**Work order:**
Check each line of the data for "State" and select those that have it.

**Data to use:**
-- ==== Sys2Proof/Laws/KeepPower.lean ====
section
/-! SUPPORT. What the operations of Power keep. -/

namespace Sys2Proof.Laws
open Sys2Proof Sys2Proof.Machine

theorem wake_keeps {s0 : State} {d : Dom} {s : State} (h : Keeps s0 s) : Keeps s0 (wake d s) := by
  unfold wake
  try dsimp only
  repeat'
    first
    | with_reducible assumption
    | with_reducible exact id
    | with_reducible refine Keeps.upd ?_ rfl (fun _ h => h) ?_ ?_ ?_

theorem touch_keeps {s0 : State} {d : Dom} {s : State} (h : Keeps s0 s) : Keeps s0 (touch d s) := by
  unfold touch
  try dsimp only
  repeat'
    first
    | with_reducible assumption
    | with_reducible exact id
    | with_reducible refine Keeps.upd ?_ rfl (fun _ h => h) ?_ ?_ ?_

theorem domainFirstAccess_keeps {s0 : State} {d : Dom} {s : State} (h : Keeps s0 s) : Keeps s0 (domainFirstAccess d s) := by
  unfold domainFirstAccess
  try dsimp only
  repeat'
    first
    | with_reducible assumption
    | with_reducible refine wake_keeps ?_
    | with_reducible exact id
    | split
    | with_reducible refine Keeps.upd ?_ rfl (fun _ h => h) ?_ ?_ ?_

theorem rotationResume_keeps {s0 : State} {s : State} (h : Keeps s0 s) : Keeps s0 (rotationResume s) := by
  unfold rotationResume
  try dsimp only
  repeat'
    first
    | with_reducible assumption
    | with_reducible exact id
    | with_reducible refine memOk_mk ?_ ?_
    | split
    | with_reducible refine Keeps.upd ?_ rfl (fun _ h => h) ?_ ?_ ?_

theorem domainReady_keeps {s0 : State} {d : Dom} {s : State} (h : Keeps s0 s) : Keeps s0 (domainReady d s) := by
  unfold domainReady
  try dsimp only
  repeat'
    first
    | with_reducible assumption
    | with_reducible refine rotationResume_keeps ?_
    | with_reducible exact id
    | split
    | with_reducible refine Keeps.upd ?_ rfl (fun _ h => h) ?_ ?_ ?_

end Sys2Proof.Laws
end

**Result of the exercise:**
theorem wake_keeps {s0 : State} {d : Dom} {s : State} (h : Keeps s0 s) : Keeps s0 (wake d s) := by
theorem touch_keeps {s0 : State} {d : Dom} {s : State} (h : Keeps s0 s) : Keeps s0 (touch d s) := by
theorem domainFirstAccess_keeps {s0 : State} {d : Dom} {s : State} (h : Keeps s0 s) : Keeps s0 (domainFirstAccess d s) := by
theorem rotationResume_keeps {s0 : State} {s : State} (h : Keeps s0 s) : Keeps s0 (rotationResume s) := by
theorem domainReady_keeps {s0 : State} {d : Dom} {s : State} (h : Keeps s0 s) : Keeps s0 (domainReady d s) := by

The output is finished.